DATA RECORDS:
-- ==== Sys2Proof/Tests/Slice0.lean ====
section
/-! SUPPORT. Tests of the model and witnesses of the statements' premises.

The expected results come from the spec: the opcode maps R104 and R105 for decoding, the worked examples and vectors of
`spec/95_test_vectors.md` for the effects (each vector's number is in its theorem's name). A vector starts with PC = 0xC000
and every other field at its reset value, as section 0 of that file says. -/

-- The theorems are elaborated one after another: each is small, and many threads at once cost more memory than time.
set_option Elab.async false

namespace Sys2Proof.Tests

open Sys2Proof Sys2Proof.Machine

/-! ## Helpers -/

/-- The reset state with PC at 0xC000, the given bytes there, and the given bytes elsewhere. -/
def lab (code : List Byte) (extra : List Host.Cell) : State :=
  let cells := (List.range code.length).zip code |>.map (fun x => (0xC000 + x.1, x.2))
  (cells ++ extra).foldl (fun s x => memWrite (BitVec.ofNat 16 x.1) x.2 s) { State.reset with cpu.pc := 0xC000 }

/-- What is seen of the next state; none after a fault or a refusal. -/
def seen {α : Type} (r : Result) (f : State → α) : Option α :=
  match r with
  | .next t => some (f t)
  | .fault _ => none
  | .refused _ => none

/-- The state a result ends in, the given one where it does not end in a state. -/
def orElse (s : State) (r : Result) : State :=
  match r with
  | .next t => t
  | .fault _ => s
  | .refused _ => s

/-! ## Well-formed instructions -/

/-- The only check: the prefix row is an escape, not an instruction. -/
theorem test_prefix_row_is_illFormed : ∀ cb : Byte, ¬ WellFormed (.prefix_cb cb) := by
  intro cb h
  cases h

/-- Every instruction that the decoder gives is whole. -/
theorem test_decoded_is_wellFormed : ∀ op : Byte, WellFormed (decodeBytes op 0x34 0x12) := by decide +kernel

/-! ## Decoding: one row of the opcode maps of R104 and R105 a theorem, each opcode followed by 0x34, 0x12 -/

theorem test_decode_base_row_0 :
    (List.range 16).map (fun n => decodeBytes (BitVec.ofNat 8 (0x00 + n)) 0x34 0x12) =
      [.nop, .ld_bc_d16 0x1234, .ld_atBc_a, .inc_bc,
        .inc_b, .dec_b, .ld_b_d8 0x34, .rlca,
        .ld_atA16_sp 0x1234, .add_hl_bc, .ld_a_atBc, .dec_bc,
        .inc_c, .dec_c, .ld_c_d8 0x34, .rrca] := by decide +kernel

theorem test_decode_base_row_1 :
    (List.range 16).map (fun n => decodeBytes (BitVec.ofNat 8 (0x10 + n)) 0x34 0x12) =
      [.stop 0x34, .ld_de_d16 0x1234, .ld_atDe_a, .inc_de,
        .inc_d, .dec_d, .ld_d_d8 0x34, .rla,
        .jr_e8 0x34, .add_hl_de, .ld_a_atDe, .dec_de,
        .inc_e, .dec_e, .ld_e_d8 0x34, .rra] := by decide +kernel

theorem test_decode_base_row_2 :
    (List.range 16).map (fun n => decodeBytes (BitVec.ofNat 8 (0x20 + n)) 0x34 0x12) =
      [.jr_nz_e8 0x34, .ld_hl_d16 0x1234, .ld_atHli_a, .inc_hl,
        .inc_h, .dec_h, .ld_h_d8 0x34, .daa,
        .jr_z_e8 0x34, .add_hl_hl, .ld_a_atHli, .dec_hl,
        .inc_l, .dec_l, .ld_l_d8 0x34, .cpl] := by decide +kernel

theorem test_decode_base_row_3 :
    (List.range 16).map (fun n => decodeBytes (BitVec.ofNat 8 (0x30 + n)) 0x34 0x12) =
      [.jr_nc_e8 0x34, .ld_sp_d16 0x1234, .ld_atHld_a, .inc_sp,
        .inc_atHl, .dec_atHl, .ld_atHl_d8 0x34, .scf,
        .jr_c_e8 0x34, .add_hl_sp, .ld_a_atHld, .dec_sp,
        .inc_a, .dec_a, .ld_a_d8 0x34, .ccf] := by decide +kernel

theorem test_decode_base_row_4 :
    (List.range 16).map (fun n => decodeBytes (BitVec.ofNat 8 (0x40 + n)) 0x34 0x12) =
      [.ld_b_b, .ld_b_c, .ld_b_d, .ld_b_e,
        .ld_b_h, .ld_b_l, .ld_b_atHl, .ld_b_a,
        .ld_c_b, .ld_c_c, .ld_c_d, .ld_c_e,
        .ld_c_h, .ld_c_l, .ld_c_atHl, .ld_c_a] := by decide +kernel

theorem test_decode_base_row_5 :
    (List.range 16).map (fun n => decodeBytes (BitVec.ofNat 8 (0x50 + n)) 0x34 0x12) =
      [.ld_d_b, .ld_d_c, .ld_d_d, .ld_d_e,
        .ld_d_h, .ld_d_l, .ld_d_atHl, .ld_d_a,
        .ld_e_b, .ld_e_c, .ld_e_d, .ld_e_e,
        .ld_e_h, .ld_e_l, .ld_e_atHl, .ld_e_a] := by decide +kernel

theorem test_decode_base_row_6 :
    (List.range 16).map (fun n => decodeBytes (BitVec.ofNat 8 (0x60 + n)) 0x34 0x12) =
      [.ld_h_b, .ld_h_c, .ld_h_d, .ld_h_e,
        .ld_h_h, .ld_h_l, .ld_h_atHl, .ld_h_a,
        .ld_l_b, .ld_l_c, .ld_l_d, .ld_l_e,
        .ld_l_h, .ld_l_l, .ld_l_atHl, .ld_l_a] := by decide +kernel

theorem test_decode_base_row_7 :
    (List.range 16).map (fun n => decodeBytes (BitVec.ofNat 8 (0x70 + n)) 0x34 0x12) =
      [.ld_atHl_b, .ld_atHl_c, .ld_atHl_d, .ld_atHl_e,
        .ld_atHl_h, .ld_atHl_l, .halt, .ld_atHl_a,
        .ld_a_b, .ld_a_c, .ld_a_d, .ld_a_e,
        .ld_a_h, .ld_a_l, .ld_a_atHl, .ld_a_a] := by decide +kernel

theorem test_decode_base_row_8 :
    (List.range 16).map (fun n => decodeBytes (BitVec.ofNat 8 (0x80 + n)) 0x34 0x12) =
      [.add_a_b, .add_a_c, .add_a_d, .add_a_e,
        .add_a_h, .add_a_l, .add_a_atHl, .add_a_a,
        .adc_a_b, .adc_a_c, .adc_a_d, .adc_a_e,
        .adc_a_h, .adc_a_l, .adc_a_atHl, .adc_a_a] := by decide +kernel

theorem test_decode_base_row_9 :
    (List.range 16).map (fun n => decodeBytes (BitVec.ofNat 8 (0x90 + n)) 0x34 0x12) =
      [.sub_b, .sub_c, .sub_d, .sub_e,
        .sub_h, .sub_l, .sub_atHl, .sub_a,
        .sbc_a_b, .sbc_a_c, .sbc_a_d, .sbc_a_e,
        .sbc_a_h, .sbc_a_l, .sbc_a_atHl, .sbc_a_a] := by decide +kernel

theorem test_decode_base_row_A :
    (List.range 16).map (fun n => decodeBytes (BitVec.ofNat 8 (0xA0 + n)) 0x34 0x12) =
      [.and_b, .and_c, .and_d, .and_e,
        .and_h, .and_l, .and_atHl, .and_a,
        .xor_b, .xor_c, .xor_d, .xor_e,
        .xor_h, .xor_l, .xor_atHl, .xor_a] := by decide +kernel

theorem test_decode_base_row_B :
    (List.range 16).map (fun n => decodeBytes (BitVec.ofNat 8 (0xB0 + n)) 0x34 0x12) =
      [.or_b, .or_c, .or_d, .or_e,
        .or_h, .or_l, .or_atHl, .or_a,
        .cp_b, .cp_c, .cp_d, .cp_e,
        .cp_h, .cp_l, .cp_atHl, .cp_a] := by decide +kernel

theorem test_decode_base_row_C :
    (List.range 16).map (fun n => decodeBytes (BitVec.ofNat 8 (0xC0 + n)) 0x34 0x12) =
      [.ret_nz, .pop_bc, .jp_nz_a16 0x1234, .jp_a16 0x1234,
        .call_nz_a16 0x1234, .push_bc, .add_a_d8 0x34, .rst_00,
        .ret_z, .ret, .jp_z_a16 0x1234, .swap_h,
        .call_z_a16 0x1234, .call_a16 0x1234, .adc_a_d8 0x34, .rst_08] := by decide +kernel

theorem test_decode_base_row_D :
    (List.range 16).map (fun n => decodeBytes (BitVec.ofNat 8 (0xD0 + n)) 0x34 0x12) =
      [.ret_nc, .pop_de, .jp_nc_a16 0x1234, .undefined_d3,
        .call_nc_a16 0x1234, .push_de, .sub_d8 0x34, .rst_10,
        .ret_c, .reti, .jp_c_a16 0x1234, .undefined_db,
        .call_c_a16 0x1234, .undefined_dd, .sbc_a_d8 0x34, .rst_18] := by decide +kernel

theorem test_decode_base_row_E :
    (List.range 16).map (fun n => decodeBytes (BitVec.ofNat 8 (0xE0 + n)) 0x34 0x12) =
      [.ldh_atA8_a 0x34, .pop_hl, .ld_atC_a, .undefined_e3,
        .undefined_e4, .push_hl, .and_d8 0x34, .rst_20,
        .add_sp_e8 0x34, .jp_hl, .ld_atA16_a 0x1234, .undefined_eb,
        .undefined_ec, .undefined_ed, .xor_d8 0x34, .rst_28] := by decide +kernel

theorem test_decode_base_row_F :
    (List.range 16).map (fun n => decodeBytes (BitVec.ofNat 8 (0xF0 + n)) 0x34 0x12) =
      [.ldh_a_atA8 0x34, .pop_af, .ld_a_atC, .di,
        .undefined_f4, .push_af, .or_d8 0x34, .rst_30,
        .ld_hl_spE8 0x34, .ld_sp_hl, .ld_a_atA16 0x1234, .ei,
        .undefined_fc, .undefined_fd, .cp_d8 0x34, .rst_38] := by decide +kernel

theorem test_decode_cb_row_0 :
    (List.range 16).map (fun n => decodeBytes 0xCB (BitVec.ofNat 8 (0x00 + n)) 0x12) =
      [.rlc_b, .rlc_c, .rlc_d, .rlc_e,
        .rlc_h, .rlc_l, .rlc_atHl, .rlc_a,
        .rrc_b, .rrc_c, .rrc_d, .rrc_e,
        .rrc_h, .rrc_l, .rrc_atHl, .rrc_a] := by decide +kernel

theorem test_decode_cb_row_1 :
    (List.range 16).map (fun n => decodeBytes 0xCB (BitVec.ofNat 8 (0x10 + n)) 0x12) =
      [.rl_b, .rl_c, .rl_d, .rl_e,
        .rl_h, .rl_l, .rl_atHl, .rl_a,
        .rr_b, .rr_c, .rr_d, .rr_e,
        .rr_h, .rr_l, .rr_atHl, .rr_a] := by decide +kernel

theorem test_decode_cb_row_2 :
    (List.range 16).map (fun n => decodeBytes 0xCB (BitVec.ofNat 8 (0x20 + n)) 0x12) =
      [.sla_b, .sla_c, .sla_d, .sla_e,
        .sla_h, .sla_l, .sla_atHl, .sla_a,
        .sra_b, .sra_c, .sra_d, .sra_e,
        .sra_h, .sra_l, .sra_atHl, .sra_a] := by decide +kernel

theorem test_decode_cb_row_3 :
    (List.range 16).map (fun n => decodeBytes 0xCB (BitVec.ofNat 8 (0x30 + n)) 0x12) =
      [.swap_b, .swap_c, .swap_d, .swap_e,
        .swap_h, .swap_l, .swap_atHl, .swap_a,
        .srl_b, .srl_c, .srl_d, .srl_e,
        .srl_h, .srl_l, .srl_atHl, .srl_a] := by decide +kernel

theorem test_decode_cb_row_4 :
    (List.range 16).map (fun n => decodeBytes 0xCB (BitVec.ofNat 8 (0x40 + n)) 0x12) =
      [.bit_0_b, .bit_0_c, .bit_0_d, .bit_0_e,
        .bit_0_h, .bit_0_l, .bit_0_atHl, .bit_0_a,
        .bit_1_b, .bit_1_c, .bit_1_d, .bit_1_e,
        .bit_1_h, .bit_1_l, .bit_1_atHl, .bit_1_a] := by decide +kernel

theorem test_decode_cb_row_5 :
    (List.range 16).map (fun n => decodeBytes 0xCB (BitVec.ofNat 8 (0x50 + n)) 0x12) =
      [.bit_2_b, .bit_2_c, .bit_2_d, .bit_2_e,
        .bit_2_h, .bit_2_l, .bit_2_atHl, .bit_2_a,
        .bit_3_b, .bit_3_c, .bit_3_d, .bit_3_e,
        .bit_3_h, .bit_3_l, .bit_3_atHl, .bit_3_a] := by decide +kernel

ACTIVITY:
Start with the line above that contains "[.stop 0x34, .ld_de_d16" and stop after the line that contains "(List.range 16).map (fun n => decodeBytes (BitVec.ofNat 8 (0x30". Output those lines exactly, and only those.

ANSWER FOR THIS EXERCISE:
      [.stop 0x34, .ld_de_d16 0x1234, .ld_atDe_a, .inc_de,
        .inc_d, .dec_d, .ld_d_d8 0x34, .rla,
        .jr_e8 0x34, .add_hl_de, .ld_a_atDe, .dec_de,
        .inc_e, .dec_e, .ld_e_d8 0x34, .rra] := by decide +kernel

theorem test_decode_base_row_2 :
    (List.range 16).map (fun n => decodeBytes (BitVec.ofNat 8 (0x20 + n)) 0x34 0x12) =
      [.jr_nz_e8 0x34, .ld_hl_d16 0x1234, .ld_atHli_a, .inc_hl,
        .inc_h, .dec_h, .ld_h_d8 0x34, .daa,
        .jr_z_e8 0x34, .add_hl_hl, .ld_a_atHli, .dec_hl,
        .inc_l, .dec_l, .ld_l_d8 0x34, .cpl] := by decide +kernel

theorem test_decode_base_row_3 :
    (List.range 16).map (fun n => decodeBytes (BitVec.ofNat 8 (0x30 + n)) 0x34 0x12) =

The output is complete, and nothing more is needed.